### [Work order]
From the line containing "s.memRead_memStore_outside _ a bs h" to the last line of the records below, repeat every line exactly and add nothing else.

### [Material supplied]
[Start of section]

/-!
PROOFS. Loads, logic and the immediate addition, and the reserved words of families 8, E and F (41_alu.md R67 to R72,
R79; 44_timers_keys.md R99, R100).
-/

namespace Sys2Proof.Machine

/-! Frames. -/

theorem Piece.same_refl (p : Piece) (s : State) : p.same s s := by
  cases p <;> simp [Piece.same]

theorem unchangedBut_refl (regs : List Reg) (pieces : List Piece) (s : State) : UnchangedBut regs pieces s s :=
  ⟨fun _ _ => rfl, fun p _ => p.same_refl s⟩

theorem unchangedBut_setV (s : State) (x : Reg) (b : Byte) : UnchangedBut [x] [] s (s.setV x b) := by
  refine ⟨fun r hr => State.getV_setV_of_ne s b (List.ne_of_not_mem_cons hr), fun p _ => ?_⟩
  cases p <;> simp [Piece.same]

/-! Words with a result in V[x] only. -/

theorem decode_encXKk_ldVxKk (x : Reg) (kk : Byte) : decode (encXKk 0x6 x kk) = .ldVxKk x kk := by
  simp [decode]

theorem decode_encXKk_addVxKk (x : Reg) (kk : Byte) : decode (encXKk 0x7 x kk) = .addVxKk x kk := by
  simp [decode]

theorem decode_encXYN_ldVxVy (x y : Reg) : decode (encXYN 0x8 x y 0x0) = .ldVxVy x y := by
  simp [decode, decodeFamily8]

theorem decode_encXYN_orVxVy (x y : Reg) : decode (encXYN 0x8 x y 0x1) = .orVxVy x y := by
  simp [decode, decodeFamily8]

theorem decode_encXYN_andVxVy (x y : Reg) : decode (encXYN 0x8 x y 0x2) = .andVxVy x y := by
  simp [decode, decodeFamily8]

theorem decode_encXYN_xorVxVy (x y : Reg) : decode (encXYN 0x8 x y 0x3) = .xorVxVy x y := by
  simp [decode, decodeFamily8]

/-! Writes of V[x]. -/

/-- What an instruction does that only writes one register: shared by the loads and the logic. -/
theorem exec_setV_spec {i : Instr} {s : State} {x : Reg} {b : Byte} (h : exec i s = .next (s.setV x b)) :
    ∃ t, exec i s = .next t ∧ t.getV x = b ∧ UnchangedBut [x] [] s t :=
  ⟨_, h, State.getV_setV_same s x b, unchangedBut_setV s x b⟩

/-- Settles O16: each of the five instructions is one write of V[x]. -/
theorem loadsAndLogicWriteOnlyTheirRegister : Obligations.LoadsAndLogicWriteOnlyTheirRegister := fun s x y kk =>
  ⟨decode_encXKk_ldVxKk x kk, decode_encXYN_ldVxVy x y, decode_encXYN_orVxVy x y, decode_encXYN_andVxVy x y,
    decode_encXYN_xorVxVy x y, exec_setV_spec (exec_ldVxKk s x kk), exec_setV_spec (exec_ldVxVy s x y),
    exec_setV_spec (exec_orVxVy s x y), exec_setV_spec (exec_andVxVy s x y), exec_setV_spec (exec_xorVxVy s x y)⟩

/-- Settles O17: one write of V[x], whose byte is a sum of bytes and so wraps at 256. -/
theorem addImmediateWrapsWithoutFlag : Obligations.AddImmediateWrapsWithoutFlag := by
  intro s x kk
  obtain ⟨t, hexec, hx, hframe⟩ := exec_setV_spec (exec_addVxKk s x kk)
  exact ⟨decode_encXKk_addVxKk x kk, t, hexec, hx ▸ BitVec.toNat_add _ _, hframe⟩

/-! The fields of a word as numbers (30_encoding.md R43). -/

theorem fieldHi_toNat (op : Word) : (fieldHi op).toNat = op.toNat / 4096 := by
  have := op.isLt
  simp only [fieldHi, BitVec.extractLsb'_toNat, Nat.shiftRight_eq_div_pow]
  omega

theorem fieldN_toNat (op : Word) : (fieldN op).toNat = op.toNat % 16 := BitVec.extractLsb'_toNat 0 4 op

theorem fieldKk_toNat (op : Word) : (fieldKk op).toNat = op.toNat % 256 := BitVec.extractLsb'_toNat 0 8 op

theorem fieldHi_eq_of_div {op : Word} {hi : Nibble} (h : op.toNat / 4096 = hi.toNat) : fieldHi op = hi :=
  BitVec.eq_of_toNat_eq ((fieldHi_toNat op).trans h)

/-! The sub-opcodes in use (30_encoding.md R47), as numbers. -/

theorem family8Used_eq_false_iff (n : Nibble) :
    family8Used n = false ↔ n.toNat ∈ [8, 9, 10, 11, 12, 13, 15] := by
  revert n
  decide

theorem familyEUsed_iff (kk : Byte) : familyEUsed kk = true ↔ kk.toNat ∈ [0x9E, 0xA1] := by
  simp [BitVec.toNat_eq]

theorem familyFUsed_iff (kk : Byte) :
    familyFUsed kk = true ↔ kk.toNat ∈ [0x07, 0x0A, 0x15, 0x18, 0x1E, 0x29, 0x33, 0x55, 0x65] := by
  simp [BitVec.toNat_eq]

/-! What the dispatch of a family does with a sub-opcode not in use (30_encoding.md R49). -/

theorem ne_of_unused {α : Type} {used : α → Bool} {a : α} (h : used a = false) (b : α) (hb : used b = true) :
    a ≠ b :=
  ne_of_apply_ne used (by simp [h, hb])

theorem decodeFamily8_of_unused {op : Word} (h : family8Used (fieldN op) = false) :
    decodeFamily8 op = .nop8 (fieldX op) (fieldY op) (fieldN op) := by
  simp [decodeFamily8, ne_of_unused h]

theorem decodeFamilyE_of_unused {op : Word} (h : familyEUsed (fieldKk op) = false) :
    decodeFamilyE op = .nope (fieldX op) (fieldKk op) := by
  simp [decodeFamilyE, ne_of_unused h]

theorem decodeFamilyF_of_unused {op : Word} (h : familyFUsed (fieldKk op) = false) :
    decodeFamilyF op = .nopf (fieldX op) (fieldKk op) := by
  simp [decodeFamilyF, ne_of_unused h]

/-! The reserved words, by their numbers. -/

theorem decode_of_reserved8 {op : Word} (hhi : op.toNat / 4096 = 8)
    (hn : op.toNat % 16 ∈ [8, 9, 10, 11, 12, 13, 15]) :
    decode op = .nop8 (fieldX op) (fieldY op) (fieldN op) := by
  have hunused : family8Used (fieldN op) = false := by rwa [family8Used_eq_false_iff, fieldN_toNat]
  have hfamily : fieldHi op = 0x8 := fieldHi_eq_of_div hhi
  simp [decode, hfamily, decodeFamily8_of_unused hunused]

theorem decode_of_reservedE {op : Word} (hhi : op.toNat / 4096 = 14) (hkk : op.toNat % 256 ∉ [0x9E, 0xA1]) :
    decode op = .nope (fieldX op) (fieldKk op) := by
  have hunused : familyEUsed (fieldKk op) = false := by
    rwa [← Bool.not_eq_true, familyEUsed_iff, fieldKk_toNat]
  have hfamily : fieldHi op = 0xE := fieldHi_eq_of_div hhi
  simp [decode, hfamily, decodeFamilyE_of_unused hunused]

theorem decode_of_reservedF {op : Word} (hhi : op.toNat / 4096 = 15)
    (hkk : op.toNat % 256 ∉ [0x07, 0x0A, 0x15, 0x18, 0x1E, 0x29, 0x33, 0x55, 0x65]) :
    decode op = .nopf (fieldX op) (fieldKk op) := by
  have hunused : familyFUsed (fieldKk op) = false := by
    rwa [← Bool.not_eq_true, familyFUsed_iff, fieldKk_toNat]
  have hfamily : fieldHi op = 0xF := fieldHi_eq_of_div hhi
  simp [decode, hfamily, decodeFamilyF_of_unused hunused]

/-! Steps on instructions without an effect. -/

theorem exec_noop_spec {i : Instr} {s : State} (h : exec i s = .next s) :
    ∃ t, exec i s = .next t ∧ UnchangedBut [] [] s t :=
  ⟨s, h, unchangedBut_refl [] [] s⟩

/-- A running machine whose fetched instruction has no effect only advances PC. -/
theorem step_of_fetched_noop {s : State} {i : Instr} (h : s.running) (hi : decode s.fetchWord = i)
    (hnoop : ∀ u, exec i u = .next u) : step s = .next (s.setPc (s.pc + 2)) := by
  rw [step_of_running h, hi, hnoop]

/-- Settles O23: the three reserved groups answer the state they are given, which is the fetched one with PC advanced,
and every reserved word is dispatched to its group. -/
theorem reservedWordsOnlyAdvancePc : Obligations.ReservedWordsOnlyAdvancePc := by
  refine ⟨fun s x y n kk => ⟨exec_noop_spec (exec_nop8 s x y n), exec_noop_spec (exec_nope s x kk),
    exec_noop_spec (exec_nopf s x kk)⟩, fun s h hword => ?_⟩
  obtain ⟨hhi, hn⟩ | ⟨hhi, hkk⟩ | ⟨hhi, hkk⟩ := hword
  · exact step_of_fetched_noop h (decode_of_reserved8 hhi hn) fun u => exec_nop8 u _ _ _
  · exact step_of_fetched_noop h (decode_of_reservedE hhi hkk) fun u => exec_nope u _ _
  · exact step_of_fetched_noop h (decode_of_reservedF hhi hkk) fun u => exec_nopf u _ _

end Sys2Proof.Machine

/-!
PROOFS. Index register and memory (42_index_memory.md): the loads of I by Annn and Fx29, the decimal digits of Fx33,
and the facts that every write of I and every store at I share.
-/

namespace Sys2Proof.Machine

/-! Frames. -/

theorem unchangedBut_setI (s : State) (w : Word) : UnchangedBut [] [.i] s (s.setI w) := by
  refine ⟨fun _ _ => rfl, fun p hp => ?_⟩
  cases p
  case i => simp at hp
  all_goals simp [Piece.same]

theorem unchangedBut_memStore (s : State) (a : Nat) (bs : List Byte) : UnchangedBut [] [.mem] s (s.memStore a bs) := by
  refine ⟨fun _ _ => rfl, fun p hp => ?_⟩
  cases p
  case mem => simp at hp
  all_goals simp [Piece.same]

/-! Words. -/

theorem decode_encNnn_ldINnn (nnn : Addr12) : decode (encNnn 0xA nnn) = .ldINnn nnn := by simp [decode]

theorem decode_encXKk_ldFVx (x : Reg) : decode (encXKk 0xF x 0x29) = .ldFVx x := by simp [decode, decodeFamilyF]

theorem decode_encXKk_ldBVx (x : Reg) : decode (encXKk 0xF x 0x33) = .ldBVx x := by simp [decode, decodeFamilyF]

/-! Annn and Fx29. -/

/-- Five times a byte fits in 16 bits, so the product is not reduced (42_index_memory.md R82). -/
theorem glyphAddress_toNat (b : Byte) : (glyphAddress b).toNat = b.toNat * 5 := by
  rw [glyphAddress, BitVec.toNat_ofNat, Nat.mod_eq_of_lt (by omega)]

/-- What an instruction does that only writes I with a word of value n. -/
theorem exec_setI_spec {i : Instr} {s : State} {w : Word} {n : Nat} (h : exec i s = .next (s.setI w))
    (hw : w.toNat = n) : ∃ t, exec i s = .next t ∧ t.i.toNat = n ∧ UnchangedBut [] [.i] s t :=
  ⟨_, h, hw, unchangedBut_setI s w⟩

/-- Settles O42: each of the two instructions is one write of I, with a zero-extended address or a product that fits. -/
theorem indexIsLoadedFromImmediateOrGlyph : Obligations.IndexIsLoadedFromImmediateOrGlyph := fun s nnn x =>
  ⟨decode_encNnn_ldINnn nnn, decode_encXKk_ldFVx x, exec_setI_spec (exec_ldINnn s nnn) (immAddress_toNat nnn),
    exec_setI_spec (exec_ldFVx s x) (glyphAddress_toNat (s.getV x))⟩

/-! Stores at I. -/

/-- An effective address is masked already; the mask of the access leaves it as it is. -/
@[simp] theorem maskAddr_effAddr (base : Word) (k : Nat) : maskAddr (effAddr base k) = effAddr base k :=
  Nat.mod_mod _ _

/-- The k-th byte stored at I reads back at EA(k) (42_index_memory.md R86). -/
theorem State.memRead_memStore_effAddr (s : State) {bs : List Byte} (hlen : bs.length ≤ 4096) {k : Nat}
    (hk : k < bs.length) : (s.memStore s.i.toNat bs).memRead (effAddr s.i k) = bs[k] :=
  s.memRead_memStore_inside _ _ k bs hlen hk (maskAddr_effAddr s.i k)

/-- An address that is no EA(k) of a run of stores at I reads as before. -/
theorem State.memRead_memStore_of_ne_effAddr (s : State) (bs : List Byte) {a : Nat}
    (h : ∀ k, k < bs.length → a % 4096 ≠ effAddr s.i k) : (s.memStore s.i.toNat bs).memRead a = s.memRead a :=
  s.memRead_memStore_outside _ a bs h

/-! Fx33. -/

@[simp] theorem decimalDigits_length (b : Byte) : (decimalDigits b).length = 3 := rfl

/-- Each digit fits in a byte, so the three bytes are the digits themselves (42_index_memory.md R83). -/
theorem decimalDigits_toNat (b : Byte) :
    (decimalDigits b).map BitVec.toNat = [b.toNat / 100, b.toNat / 10 % 10, b.toNat % 10] := by
  have hfits : ∀ n, n < 256 → (BitVec.ofNat 8 n).toNat = n := fun n hn => by
    rw [BitVec.toNat_ofNat, Nat.mod_eq_of_lt hn]
  have := b.isLt
  simp only [decimalDigits, List.map_cons, List.map_nil]
  rw [hfits _ (by omega), hfits _ (by omega), hfits _ (by omega)]

/-- The byte that Fx33 leaves at EA(k) is the k-th decimal digit. -/
theorem digit_stored_at_effAddr (s : State) (b : Byte) (k : Nat) (hk : k < 3) :
    ((s.memStore s.i.toNat (decimalDigits b)).memRead (effAddr s.i k)).toNat =
      [b.toNat / 100, b.toNat / 10 % 10, b.toNat % 10][k] := by
  rw [State.memRead_memStore_effAddr s (by simp) (by simpa using hk)]
  simp only [← decimalDigits_toNat, List.getElem_map]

[End of section]

### [Exercise solution]
  s.memRead_memStore_outside _ a bs h

/-! Fx33. -/

@[simp] theorem decimalDigits_length (b : Byte) : (decimalDigits b).length = 3 := rfl

/-- Each digit fits in a byte, so the three bytes are the digits themselves (42_index_memory.md R83). -/
theorem decimalDigits_toNat (b : Byte) :
    (decimalDigits b).map BitVec.toNat = [b.toNat / 100, b.toNat / 10 % 10, b.toNat % 10] := by
  have hfits : ∀ n, n < 256 → (BitVec.ofNat 8 n).toNat = n := fun n hn => by
    rw [BitVec.toNat_ofNat, Nat.mod_eq_of_lt hn]
  have := b.isLt
  simp only [decimalDigits, List.map_cons, List.map_nil]
  rw [hfits _ (by omega), hfits _ (by omega), hfits _ (by omega)]

/-- The byte that Fx33 leaves at EA(k) is the k-th decimal digit. -/
theorem digit_stored_at_effAddr (s : State) (b : Byte) (k : Nat) (hk : k < 3) :
    ((s.memStore s.i.toNat (decimalDigits b)).memRead (effAddr s.i k)).toNat =
      [b.toNat / 100, b.toNat / 10 % 10, b.toNat % 10][k] := by
  rw [State.memRead_memStore_effAddr s (by simp) (by simpa using hk)]
  simp only [← decimalDigits_toNat, List.getElem_map]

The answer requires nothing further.